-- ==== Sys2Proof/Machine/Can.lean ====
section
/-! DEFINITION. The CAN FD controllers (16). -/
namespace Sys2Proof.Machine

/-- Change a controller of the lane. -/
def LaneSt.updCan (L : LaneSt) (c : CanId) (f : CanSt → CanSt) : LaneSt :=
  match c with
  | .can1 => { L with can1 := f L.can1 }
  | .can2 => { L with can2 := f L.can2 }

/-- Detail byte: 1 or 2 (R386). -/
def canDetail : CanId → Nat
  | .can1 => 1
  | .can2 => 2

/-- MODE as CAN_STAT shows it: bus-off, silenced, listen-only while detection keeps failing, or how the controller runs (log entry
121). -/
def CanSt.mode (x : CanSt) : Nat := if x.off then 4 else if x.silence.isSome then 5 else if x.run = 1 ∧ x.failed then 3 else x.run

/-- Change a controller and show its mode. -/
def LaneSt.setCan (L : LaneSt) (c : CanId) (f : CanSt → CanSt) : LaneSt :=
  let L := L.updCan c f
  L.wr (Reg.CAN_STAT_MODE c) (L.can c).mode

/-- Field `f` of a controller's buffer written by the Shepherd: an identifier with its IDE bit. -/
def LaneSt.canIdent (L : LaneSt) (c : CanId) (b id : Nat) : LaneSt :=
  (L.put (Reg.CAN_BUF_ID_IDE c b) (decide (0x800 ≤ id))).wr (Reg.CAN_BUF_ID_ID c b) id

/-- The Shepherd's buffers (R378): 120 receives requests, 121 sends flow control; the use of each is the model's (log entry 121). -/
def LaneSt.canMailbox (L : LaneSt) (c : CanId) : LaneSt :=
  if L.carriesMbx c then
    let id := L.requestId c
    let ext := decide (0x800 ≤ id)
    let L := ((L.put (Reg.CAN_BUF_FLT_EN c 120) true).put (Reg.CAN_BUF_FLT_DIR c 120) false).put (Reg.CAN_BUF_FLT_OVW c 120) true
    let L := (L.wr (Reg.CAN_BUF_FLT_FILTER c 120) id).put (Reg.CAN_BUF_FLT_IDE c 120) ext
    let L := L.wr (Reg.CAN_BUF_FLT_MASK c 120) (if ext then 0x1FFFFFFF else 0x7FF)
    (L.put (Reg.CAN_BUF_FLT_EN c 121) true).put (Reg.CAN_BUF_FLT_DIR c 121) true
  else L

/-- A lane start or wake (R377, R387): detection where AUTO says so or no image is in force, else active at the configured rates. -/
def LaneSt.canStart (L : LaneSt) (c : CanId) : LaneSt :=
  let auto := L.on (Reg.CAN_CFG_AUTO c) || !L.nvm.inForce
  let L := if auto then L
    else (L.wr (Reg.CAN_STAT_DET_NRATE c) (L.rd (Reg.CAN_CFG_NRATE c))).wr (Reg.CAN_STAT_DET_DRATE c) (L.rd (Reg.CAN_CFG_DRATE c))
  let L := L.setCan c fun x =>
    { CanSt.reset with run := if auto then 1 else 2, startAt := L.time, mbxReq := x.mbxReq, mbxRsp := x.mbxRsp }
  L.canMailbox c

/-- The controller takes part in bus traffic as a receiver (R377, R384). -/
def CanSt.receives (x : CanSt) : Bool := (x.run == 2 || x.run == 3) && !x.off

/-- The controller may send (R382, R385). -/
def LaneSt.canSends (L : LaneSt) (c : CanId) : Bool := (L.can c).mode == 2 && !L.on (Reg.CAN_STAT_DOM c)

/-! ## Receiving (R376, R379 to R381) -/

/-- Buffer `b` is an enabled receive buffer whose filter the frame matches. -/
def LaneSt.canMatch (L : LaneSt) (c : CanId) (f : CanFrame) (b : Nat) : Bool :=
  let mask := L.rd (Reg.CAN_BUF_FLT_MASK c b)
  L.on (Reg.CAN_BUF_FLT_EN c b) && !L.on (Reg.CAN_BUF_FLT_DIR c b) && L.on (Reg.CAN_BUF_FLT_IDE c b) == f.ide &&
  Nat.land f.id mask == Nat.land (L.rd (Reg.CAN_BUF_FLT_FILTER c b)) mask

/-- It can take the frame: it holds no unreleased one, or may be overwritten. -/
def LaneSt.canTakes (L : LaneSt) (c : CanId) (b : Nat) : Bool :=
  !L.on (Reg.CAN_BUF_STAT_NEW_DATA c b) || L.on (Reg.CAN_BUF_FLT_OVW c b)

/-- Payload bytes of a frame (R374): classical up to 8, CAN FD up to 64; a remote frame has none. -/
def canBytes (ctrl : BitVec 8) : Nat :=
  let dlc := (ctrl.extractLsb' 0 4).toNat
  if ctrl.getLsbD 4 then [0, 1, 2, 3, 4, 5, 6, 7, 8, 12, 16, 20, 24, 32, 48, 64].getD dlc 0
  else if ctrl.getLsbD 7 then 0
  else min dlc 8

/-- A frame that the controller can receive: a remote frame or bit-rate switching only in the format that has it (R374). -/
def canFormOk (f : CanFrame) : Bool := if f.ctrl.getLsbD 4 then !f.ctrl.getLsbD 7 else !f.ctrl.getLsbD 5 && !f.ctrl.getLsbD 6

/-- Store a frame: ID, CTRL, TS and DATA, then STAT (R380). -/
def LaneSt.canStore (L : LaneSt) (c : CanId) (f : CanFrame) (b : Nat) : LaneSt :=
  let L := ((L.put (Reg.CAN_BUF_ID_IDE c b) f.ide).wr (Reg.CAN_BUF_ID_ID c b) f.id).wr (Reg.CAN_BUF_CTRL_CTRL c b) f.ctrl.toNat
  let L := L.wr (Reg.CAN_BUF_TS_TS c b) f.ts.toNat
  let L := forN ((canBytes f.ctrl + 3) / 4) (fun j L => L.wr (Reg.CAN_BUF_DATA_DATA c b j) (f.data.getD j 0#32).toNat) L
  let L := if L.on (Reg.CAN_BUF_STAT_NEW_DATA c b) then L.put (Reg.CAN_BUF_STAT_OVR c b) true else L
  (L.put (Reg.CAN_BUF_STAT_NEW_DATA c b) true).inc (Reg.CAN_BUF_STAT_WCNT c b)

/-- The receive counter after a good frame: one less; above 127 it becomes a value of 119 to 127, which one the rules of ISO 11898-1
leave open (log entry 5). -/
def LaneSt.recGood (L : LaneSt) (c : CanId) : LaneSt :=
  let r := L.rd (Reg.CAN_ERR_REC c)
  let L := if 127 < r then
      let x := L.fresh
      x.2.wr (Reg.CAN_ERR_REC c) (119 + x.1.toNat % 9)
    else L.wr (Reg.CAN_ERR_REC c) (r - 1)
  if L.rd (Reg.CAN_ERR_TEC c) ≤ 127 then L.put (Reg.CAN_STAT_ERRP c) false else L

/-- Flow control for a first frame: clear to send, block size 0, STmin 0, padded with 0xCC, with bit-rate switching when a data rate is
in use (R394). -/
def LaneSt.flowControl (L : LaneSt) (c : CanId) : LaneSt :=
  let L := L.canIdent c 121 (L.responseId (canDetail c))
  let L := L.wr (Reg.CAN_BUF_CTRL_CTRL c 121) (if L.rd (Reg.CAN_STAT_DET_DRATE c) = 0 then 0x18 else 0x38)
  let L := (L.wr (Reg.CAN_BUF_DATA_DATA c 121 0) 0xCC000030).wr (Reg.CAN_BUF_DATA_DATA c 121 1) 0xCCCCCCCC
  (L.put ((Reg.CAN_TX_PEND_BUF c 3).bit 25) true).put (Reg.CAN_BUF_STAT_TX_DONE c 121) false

****************

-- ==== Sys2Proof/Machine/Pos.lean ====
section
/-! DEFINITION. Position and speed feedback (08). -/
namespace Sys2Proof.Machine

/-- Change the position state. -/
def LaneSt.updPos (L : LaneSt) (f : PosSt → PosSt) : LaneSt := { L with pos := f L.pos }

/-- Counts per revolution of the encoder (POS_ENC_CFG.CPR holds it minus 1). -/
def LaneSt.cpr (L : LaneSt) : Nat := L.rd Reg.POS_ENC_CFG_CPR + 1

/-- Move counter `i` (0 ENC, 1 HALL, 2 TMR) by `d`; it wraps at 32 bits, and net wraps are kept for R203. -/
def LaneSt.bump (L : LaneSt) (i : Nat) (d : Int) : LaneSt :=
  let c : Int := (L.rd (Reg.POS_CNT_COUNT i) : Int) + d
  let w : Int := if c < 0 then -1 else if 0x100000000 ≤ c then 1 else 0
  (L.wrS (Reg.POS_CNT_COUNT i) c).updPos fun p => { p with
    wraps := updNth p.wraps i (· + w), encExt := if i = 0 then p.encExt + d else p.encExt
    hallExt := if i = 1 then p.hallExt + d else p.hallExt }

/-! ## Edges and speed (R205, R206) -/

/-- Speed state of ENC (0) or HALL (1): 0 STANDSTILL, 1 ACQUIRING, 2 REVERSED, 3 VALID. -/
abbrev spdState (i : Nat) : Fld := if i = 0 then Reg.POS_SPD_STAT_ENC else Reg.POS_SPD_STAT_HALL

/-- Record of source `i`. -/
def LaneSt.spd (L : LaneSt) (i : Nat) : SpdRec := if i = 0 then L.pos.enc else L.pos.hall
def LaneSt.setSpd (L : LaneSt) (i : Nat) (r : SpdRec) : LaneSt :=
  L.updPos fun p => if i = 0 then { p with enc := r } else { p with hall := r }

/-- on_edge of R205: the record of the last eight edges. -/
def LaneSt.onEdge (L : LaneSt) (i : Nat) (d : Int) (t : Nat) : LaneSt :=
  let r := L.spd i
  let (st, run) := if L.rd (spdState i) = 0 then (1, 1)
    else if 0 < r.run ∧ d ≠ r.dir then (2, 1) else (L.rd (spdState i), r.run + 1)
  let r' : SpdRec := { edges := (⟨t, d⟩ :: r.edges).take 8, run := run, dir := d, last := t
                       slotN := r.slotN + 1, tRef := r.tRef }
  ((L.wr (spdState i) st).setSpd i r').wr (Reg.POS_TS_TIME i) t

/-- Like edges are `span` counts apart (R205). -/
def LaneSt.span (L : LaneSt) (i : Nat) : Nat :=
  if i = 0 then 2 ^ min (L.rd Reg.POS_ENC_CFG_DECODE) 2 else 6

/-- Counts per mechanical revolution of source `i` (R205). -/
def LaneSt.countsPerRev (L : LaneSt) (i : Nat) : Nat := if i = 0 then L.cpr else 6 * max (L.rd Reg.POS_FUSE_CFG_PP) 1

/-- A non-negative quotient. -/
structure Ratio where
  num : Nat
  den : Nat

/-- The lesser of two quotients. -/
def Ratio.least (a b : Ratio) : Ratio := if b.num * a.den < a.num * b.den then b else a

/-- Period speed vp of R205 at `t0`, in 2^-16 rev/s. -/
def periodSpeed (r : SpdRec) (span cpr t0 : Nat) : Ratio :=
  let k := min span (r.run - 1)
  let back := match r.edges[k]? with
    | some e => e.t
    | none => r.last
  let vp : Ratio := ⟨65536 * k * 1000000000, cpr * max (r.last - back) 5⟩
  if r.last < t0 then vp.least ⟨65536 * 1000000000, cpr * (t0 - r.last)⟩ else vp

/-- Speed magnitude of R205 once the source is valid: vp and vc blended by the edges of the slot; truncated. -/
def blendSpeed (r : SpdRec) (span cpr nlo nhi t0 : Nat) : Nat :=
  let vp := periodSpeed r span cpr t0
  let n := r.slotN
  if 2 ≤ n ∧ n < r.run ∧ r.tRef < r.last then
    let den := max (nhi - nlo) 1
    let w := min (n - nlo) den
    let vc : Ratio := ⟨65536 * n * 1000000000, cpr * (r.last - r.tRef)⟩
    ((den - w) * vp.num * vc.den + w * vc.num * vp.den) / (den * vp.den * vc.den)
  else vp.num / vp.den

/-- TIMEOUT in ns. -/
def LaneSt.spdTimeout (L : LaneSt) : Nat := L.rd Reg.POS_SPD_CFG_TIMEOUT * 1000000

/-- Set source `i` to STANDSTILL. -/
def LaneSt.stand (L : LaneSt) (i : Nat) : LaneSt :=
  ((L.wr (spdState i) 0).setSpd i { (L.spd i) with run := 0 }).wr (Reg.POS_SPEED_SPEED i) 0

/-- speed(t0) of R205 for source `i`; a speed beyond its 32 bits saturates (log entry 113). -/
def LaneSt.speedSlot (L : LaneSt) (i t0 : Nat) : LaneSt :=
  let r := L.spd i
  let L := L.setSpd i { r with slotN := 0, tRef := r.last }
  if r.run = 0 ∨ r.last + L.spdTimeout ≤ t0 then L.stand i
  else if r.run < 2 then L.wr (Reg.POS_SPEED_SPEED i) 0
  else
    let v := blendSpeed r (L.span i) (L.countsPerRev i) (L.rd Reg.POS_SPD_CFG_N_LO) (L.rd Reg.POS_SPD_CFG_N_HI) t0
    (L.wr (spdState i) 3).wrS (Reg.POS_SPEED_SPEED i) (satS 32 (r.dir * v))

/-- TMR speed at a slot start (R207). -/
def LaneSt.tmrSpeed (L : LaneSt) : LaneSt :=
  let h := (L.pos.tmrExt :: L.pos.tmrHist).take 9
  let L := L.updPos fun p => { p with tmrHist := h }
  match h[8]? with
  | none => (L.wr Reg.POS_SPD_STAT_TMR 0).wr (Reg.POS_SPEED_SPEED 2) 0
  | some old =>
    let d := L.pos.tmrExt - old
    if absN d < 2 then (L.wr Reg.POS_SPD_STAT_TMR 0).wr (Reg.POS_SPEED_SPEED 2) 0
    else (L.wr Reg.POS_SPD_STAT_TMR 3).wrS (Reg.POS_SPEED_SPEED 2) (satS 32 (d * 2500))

****************

*Exercise*:
Filter the entries down to the lines with the word "spdTimeout" in them.

*Answer to the exercise*:
def LaneSt.spdTimeout (L : LaneSt) : Nat := L.rd Reg.POS_SPD_CFG_TIMEOUT * 1000000
  if r.run = 0 ∨ r.last + L.spdTimeout ≤ t0 then L.stand i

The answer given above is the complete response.